Induction failure occurs in a heterogeneous group of patients with ALL
MedWire News: Children with acute lymphoblastic leukemia (ALL) and remission-induction failure can be subdivided into groups that exhibit varied outcomes and may require tailored treatment strategies, study findings indicate.
Martin Schrappe (St Jude Children's Research Hospital, Memphis, Tennessee, USA) and colleagues explain that failure of remission-induction therapy is a rare, but highly adverse event in children and adolescents with ALL.
In the present study, Schrappe and team examined the outcomes in patients with ALL aged 0 to 18 years who had induction failure, to identify distinct patient subgroups with different outcomes, related to disease characteristics and treatments administered.
Induction failure, defined as the persistence of leukemic blasts in blood, bone marrow, or any extramedullary site after 4 to 6 weeks of remission-induction therapy, occurred in 1041 (2.4%) of 44,017 patients with newly diagnosed ALL who were treated by one of 14 cooperative study groups for Europe, North America, and Asia between 1985 and 2000.
Compared with an unselected pediatric population with ALL, the patients with induction failure had a greater number of unfavorable presenting features, including male gender, age older than 6 years at the time of diagnosis (median, 8.1 years), high leukocyte counts (median, 42×109 per liter), T-cell leukemia, central nervous system involvement, 11q23 chromosomal rearrangement, and the Philadelphia chromosome.

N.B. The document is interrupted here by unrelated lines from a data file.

/-- Settles O20, field by field. -/
theorem wordRoundTrip : Obligations.WordRoundTrip := by
  intro op x
  have hop := opcode_lt op
  have hdst := x.dst.isLt
  have ha := x.a.isLt
  have hb := x.b.isLt
  have hc := x.c.isLt
  have hmod := x.mod.isLt
  have hcode : (insnWord op x).extractLsb' 56 8 = BitVec.ofNat 8 (Op.opcode op) :=
    extractLsb'_eq_of_toNat (by rw [insnWord_toNat, BitVec.toNat_ofNat]; omega)
  have hd : (insnWord op x).extractLsb' 50 6 = x.dst := extractLsb'_eq_of_toNat (by rw [insnWord_toNat]; omega)
  have hsa : (insnWord op x).extractLsb' 44 6 = x.a := extractLsb'_eq_of_toNat (by rw [insnWord_toNat]; omega)
  have hsb : (insnWord op x).extractLsb' 38 6 = x.b := extractLsb'_eq_of_toNat (by rw [insnWord_toNat]; omega)
  have hsc : (insnWord op x).extractLsb' 32 6 = x.c := extractLsb'_eq_of_toNat (by rw [insnWord_toNat]; omega)
  have hm : (insnWord op x).extractLsb' 0 32 = x.mod := extractLsb'_eq_of_toNat (by rw [insnWord_toNat]; omega)
  rw [decodeInsn, hcode, hd, hsa, hsb, hsc, hm, BitVec.toNat_ofNat, Nat.mod_eq_of_lt hop, opOfCode_opcode]
  rfl

/-- Settles O19: the decoder computes each word. -/
theorem wordsDecode : Obligations.WordsDecode := by
  unfold Obligations.WordsDecode
  decide

end

/-! ### The canonical form of memory and the order of the context table, as a property of the device

`Dev.Formed` is what `Obligations.MemoryFormKept` speaks of. Each function of the model that answers a device gets one
lemma that it keeps `Dev.Formed`; the lemmas stand in the order of the model's text, so that each needs
those before it. -/

section
open Sys2Proof Sys2Proof.Machine

namespace Sys2Proof.Machine

/-- `Memory.wf` of a memory with these tables: it speaks of nothing else. -/
def memForm (mem : SMap Byte) (poison : SMap Bool) (lost : SMap Nat) : Prop :=
  ({ mem := mem, poison := poison, lost := lost } : Memory).wf = true

/-- What every command keeps: memory is in canonical form and the context table is in order. -/
structure Dev.Formed (d : Dev) : Prop where
  mem : memForm d.mem.mem d.mem.poison d.mem.lost
  ctxs : SMap.rising d.mkt.ctxs = true

theorem Dev.write_formed {d : Dev} (h : d.Formed) (pa : Nat) (bs : List Byte) (psn : Bool) :
    (d.write pa bs psn).Formed :=
  ⟨Memory.write_wf pa bs psn h.mem, h.ctxs⟩

theorem Dev.setCtx_formed {d : Dev} (h : d.Formed) (c : BitVec 12) (x : Ctx) : (d.setCtx c x).Formed :=
  ⟨h.mem, SMap.rising_putD h.ctxs⟩

theorem Dev.OnlyTlbs.formed {a b : Dev} (h : a.OnlyTlbs b) (ha : a.Formed) : b.Formed := by
  obtain ⟨t, n, rfl⟩ := h
  exact ⟨ha.mem, ha.ctxs⟩

/-- Of two devices, one under a condition. -/
theorem Dev.formed_ite {c : Prop} [Decidable c] {a b : Dev} (ha : a.Formed) (hb : b.Formed) :
    (if c then a else b).Formed := by
  split
  · exact ha
  · exact hb

/-! ### Operations on memory -/

theorem memForm_write {m : Memory} (h : memForm m.mem m.poison m.lost) (pa : Nat) (bs : List Byte) (psn : Bool) :
    memForm (m.write pa bs psn).mem (m.write pa bs psn).poison (m.write pa bs psn).lost := Memory.write_wf pa bs psn h

theorem memForm_storeBytes {m : Memory} (h : memForm m.mem m.poison m.lost) (pa : Nat) (bs : List Byte) :
    memForm (m.storeBytes pa bs).mem (m.storeBytes pa bs).poison (m.storeBytes pa bs).lost :=
      Memory.storeBytes_wf bs pa h

theorem memForm_markGran {m : Memory} (h : memForm m.mem m.poison m.lost) (pa : Nat) (p : Bool) :
    memForm (m.markGran pa p).mem (m.markGran pa p).poison (m.markGran pa p).lost := Memory.markGran_wf pa p h

theorem memForm_clearRange {m : Memory} (h : memForm m.mem m.poison m.lost) (lo hi : Nat) :
    memForm (m.clearRange lo hi).mem (m.clearRange lo hi).poison (m.clearRange lo hi).lost :=
      Memory.clearRange_wf lo hi h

With a median follow-up period of 8.3 years, the 10-year survival rate was estimated at only 32% for patients with induction failure.

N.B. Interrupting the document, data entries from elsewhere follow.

-- ==== Sys2Proof/Machine/Schedule.lean ====
section
/-! DEFINITION. What the part does of itself when no command waits: the first of its own happenings that is due. The
spec says of each that it comes about "whenever" or "when" its condition holds (R13, R18, R46, R88, R98, R103, R118,
R133, R141, R147, R148, R153, R161, R166). DESIGN CHOICE: their order, where several are due at one moment
(notes/assumptions/4.md); commands in the queue may take them in any other order. -/

namespace Sys2Proof.Machine

/-- The first line for which a condition holds, as a command for it. -/
def firstLine (condition : LineNo → Bool) (command : LineNo → Instr) : Option Instr :=
  ((List.finRange 12).find? condition).map command

/-- R148, R33: the row of the request that the executor can carry out now: the one that waited for the Tag Table, else
the head of the request queue. -/
def State.nextRequest (s : State) : Option Instr :=
  match s.link.executing with
  | some e => if e.hold = .atTagTable ∧ s.tagTableFree then some (requestCommand e.request.payload) else none
  | none => if s.mayTakeRequest then s.link.requests.head?.map fun r => requestCommand r.payload else none

/-- R46: the expiry of the first entry in listing order whose expiry is due, while the Tag Table is not busy. -/
def State.nextExpiry (s : State) : Option Instr :=
  if s.busy.isSome then none
  else s.tags.findSome? fun e =>
    match e.key.line with
    | .port line => if s.expiryDue e then some (.freshnessExpiry line e.key.tag) else none
    | .any => none

/-- Of the happenings the run clock brings about, the first that is due. -/
def State.nextTimed (s : State) : Option Instr :=
  [if s.resetTakesEffectNow then some .resetFullTakesEffect else none,
   if (s.busy.map fun b => s.reached b.doneBy) = some true then some .tagTableWorkDone else none,
   if (s.link.transmitter.map s.frameSent) = some true then some .linkFrameComplete else none,
   if s.byteGapRunOut then some .interByteTimeout else none,
   firstLine s.sendingEnded .endOfSending,
   firstLine (fun n => (s.missingWord n).isSome) .missingTimeReached,
   firstLine s.spacingEnded .endOfSpacing,
   if s.armExpiryDue then some .armWindowExpiry else none,
   s.nextExpiry,
   (s.plan.find? s.slotDue).map fun slot => .slotDue slot.index,
   if s.retransmitDue then some .retransmitTimeout else none].findSome? id

/-- Of the happenings that come about at once, the first whose condition holds. -/
def State.nextPrompt (s : State) : Option Instr :=
  [firstLine (fun n => (s.port n).stopCanEnd) .stopEnd,
   firstLine (fun n => (s.selection n).isSome) .transmitSelection,
   s.nextRequest,
   if s.mayTakeItem then some .intakeTake else none,
   if s.mayForm then some .reportFormation else none,
   if s.transmitterIdle && (!s.link.replies.isEmpty || s.offeredReport.isSome) then some .linkFrameStart
   else none].findSome? id

/-- The happening the part takes of itself, `none` where nothing is due and only time can pass. -/
def State.nextHappening (s : State) : Option Instr :=
  if s.held then none else s.nextTimed.or s.nextPrompt

end Sys2Proof.Machine
end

Patient subgroups with the worst outcomes included those aged 6 years or older with 25% or more blasts in the bone marrow (M3 marrow) at the end of induction therapy (10-year survival rate, 22%) and patients of any age with T-cell ALL and M3 marrow (10-year survival rate, 19%).
By contrast, high hyperdiploidy (a modal chromosome number >50) and an age of 1 to 5 years were associated with a favorable outcome in patients with precursor B-cell leukemia. Together, these factors accounted for approximately 25% of all patients with induction failure and were associated with a 10-year survival rate above 50%, the researchers note.
A total of 198 patients underwent hematopoietic stem-cell transplantation, whereas 427 received chemotherapy only. The 10-year survival rate was 43% among patients who underwent transplantation, and 41% among patients who did not undergo transplantation.
However, the effect of transplantation on the outcome differed across major prognostic subgroups of patients. Furthermore, patients with T-cell leukemia appeared to have a better outcome with allogeneic stem-cell transplantation than with chemotherapy, whereas patients with precursor B-cell leukemia without other adverse features appeared to have a better outcome with chemotherapy than with transplantation.
"The superiority of chemotherapy to stem-cell transplantation in this group at relatively favorable risk is striking and may substantially affect current practice, since stem-cell transplantation has generally been accepted as the preferred treatment for all cases of induction failure," notes editorialist Karin Rabin (Baylor College of Medicine, Houston, Texas, USA) in The New England Journal of Medicine.
She says that the study contributes "seminal information" about the previously unrecognized heterogeneity within this poor-risk subgroup of ALL.
"From this remarkable collaborative effort we learn that induction failure is not a single entity with a uniform prognosis but rather exhibits biologic and prognostic heterogeneity. It is possible that sophisticated risk stratification and risk-directed treatment may lead to improved outcomes," Rabin concludes.